What is required | In the listing below, find the line that contains "blocks across. -/" and the line that contains "def FrameConfig.blocksH (c". Quote both and every line between them, exactly, and nothing more.

####################

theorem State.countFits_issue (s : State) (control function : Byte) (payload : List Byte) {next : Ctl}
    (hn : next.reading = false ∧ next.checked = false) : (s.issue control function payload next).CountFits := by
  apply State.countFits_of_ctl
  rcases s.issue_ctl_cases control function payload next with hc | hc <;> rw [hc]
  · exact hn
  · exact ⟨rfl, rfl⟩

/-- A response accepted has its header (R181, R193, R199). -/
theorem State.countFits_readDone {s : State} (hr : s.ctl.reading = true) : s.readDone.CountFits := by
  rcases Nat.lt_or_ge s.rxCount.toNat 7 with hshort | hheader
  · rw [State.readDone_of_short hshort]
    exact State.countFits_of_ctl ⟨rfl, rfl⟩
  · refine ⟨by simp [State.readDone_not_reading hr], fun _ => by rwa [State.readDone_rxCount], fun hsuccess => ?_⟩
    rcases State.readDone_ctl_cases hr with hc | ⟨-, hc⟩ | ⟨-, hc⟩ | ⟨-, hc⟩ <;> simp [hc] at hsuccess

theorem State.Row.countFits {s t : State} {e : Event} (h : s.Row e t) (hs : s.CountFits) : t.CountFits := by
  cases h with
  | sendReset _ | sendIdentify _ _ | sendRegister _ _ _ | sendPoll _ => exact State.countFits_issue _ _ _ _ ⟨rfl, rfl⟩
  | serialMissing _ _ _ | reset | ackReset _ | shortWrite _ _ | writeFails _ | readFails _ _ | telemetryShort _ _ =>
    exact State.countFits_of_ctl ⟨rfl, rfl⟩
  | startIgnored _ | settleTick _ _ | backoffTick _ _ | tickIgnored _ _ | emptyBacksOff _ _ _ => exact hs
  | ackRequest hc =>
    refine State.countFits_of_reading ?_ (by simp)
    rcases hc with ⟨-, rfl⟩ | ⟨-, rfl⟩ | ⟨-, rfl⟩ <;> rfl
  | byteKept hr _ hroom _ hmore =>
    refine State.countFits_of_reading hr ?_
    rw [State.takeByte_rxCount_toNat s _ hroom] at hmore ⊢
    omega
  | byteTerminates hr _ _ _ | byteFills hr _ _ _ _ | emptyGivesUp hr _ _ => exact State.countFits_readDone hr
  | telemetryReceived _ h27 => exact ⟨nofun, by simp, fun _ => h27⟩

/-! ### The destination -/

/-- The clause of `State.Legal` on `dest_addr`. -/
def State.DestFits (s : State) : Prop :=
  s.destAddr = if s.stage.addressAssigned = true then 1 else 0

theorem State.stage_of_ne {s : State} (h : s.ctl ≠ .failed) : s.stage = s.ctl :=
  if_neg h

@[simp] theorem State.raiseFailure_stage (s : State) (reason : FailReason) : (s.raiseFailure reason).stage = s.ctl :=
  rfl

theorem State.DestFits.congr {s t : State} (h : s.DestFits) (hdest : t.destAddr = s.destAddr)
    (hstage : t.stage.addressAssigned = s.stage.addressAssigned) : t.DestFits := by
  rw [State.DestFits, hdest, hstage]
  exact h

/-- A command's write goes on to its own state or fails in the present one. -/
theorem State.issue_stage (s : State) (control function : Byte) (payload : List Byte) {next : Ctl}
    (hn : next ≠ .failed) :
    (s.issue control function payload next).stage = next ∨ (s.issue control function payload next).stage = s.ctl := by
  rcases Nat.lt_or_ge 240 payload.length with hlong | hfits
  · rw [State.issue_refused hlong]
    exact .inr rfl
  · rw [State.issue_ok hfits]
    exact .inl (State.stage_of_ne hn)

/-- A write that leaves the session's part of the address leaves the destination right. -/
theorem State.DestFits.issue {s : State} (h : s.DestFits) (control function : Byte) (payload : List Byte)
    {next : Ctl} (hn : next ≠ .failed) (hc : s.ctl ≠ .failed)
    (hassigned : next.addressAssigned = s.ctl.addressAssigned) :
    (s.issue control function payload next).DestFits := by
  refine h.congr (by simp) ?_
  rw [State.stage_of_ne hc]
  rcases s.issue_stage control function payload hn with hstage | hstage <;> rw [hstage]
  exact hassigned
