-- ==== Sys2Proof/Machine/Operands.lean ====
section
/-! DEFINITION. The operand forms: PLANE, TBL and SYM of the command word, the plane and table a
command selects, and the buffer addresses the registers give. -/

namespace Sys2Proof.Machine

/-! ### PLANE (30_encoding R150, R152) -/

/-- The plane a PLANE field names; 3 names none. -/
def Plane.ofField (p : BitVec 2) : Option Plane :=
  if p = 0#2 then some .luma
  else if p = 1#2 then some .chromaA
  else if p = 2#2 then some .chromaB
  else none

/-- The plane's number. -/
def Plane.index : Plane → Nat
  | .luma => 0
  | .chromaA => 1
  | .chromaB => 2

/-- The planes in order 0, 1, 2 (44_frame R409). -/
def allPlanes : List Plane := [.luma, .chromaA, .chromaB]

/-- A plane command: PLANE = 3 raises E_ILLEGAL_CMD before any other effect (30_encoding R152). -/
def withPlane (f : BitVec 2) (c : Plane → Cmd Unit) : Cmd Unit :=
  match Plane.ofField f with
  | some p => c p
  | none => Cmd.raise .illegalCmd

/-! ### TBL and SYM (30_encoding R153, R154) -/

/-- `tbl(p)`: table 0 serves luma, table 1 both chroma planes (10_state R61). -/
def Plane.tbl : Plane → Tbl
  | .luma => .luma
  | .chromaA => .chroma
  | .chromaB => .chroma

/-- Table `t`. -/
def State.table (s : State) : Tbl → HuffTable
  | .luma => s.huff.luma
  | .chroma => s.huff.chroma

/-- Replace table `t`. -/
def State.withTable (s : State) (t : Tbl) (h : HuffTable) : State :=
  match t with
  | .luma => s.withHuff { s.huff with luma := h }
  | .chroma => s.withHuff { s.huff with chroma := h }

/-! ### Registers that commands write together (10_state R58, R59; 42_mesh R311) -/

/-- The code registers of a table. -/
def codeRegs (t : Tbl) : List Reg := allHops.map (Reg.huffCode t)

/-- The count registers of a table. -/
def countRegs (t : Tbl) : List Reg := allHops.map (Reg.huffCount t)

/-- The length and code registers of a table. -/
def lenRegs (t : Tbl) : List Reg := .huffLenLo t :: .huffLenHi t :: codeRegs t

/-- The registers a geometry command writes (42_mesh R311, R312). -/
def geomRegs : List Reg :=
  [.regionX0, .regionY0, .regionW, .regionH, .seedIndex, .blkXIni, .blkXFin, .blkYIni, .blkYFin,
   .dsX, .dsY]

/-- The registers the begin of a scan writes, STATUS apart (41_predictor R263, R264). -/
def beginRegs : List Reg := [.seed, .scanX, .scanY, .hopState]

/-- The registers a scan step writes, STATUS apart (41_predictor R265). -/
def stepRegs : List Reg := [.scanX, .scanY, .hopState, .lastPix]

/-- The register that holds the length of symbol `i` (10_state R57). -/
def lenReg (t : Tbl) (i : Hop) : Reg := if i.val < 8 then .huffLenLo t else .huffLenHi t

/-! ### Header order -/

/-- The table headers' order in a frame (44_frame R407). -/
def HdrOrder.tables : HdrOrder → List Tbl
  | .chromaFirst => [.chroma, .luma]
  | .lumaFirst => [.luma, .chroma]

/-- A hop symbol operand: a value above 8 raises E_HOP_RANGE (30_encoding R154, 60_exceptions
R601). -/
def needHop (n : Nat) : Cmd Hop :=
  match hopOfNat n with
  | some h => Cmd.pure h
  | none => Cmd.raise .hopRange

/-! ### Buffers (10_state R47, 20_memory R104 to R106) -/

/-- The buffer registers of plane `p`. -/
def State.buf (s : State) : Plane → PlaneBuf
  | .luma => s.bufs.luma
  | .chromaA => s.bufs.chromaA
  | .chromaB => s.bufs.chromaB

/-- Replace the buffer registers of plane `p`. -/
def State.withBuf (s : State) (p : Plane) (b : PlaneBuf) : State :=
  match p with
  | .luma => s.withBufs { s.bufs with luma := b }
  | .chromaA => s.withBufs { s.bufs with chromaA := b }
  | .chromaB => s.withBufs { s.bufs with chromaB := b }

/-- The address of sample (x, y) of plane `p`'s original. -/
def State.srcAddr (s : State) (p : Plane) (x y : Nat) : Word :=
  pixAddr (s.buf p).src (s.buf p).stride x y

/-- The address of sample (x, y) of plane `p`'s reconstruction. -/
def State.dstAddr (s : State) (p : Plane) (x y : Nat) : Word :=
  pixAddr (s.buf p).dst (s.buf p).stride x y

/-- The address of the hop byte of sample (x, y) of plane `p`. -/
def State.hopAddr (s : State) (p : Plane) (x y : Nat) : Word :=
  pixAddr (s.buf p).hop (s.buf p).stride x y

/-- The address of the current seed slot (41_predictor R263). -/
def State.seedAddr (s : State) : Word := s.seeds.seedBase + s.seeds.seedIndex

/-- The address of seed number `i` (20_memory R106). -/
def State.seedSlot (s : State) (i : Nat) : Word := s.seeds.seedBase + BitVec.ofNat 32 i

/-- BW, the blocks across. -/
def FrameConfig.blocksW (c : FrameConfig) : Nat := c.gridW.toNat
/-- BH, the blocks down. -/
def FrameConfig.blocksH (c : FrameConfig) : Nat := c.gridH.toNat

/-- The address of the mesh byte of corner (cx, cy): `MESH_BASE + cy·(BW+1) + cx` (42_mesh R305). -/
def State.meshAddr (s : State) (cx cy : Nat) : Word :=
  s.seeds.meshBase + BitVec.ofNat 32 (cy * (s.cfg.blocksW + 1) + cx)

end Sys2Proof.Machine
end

####################

Output for this exercise |
/-- BW, the blocks across. -/
def FrameConfig.blocksW (c : FrameConfig) : Nat := c.gridW.toNat
/-- BH, the blocks down. -/
def FrameConfig.blocksH (c : FrameConfig) : Nat := c.gridH.toNat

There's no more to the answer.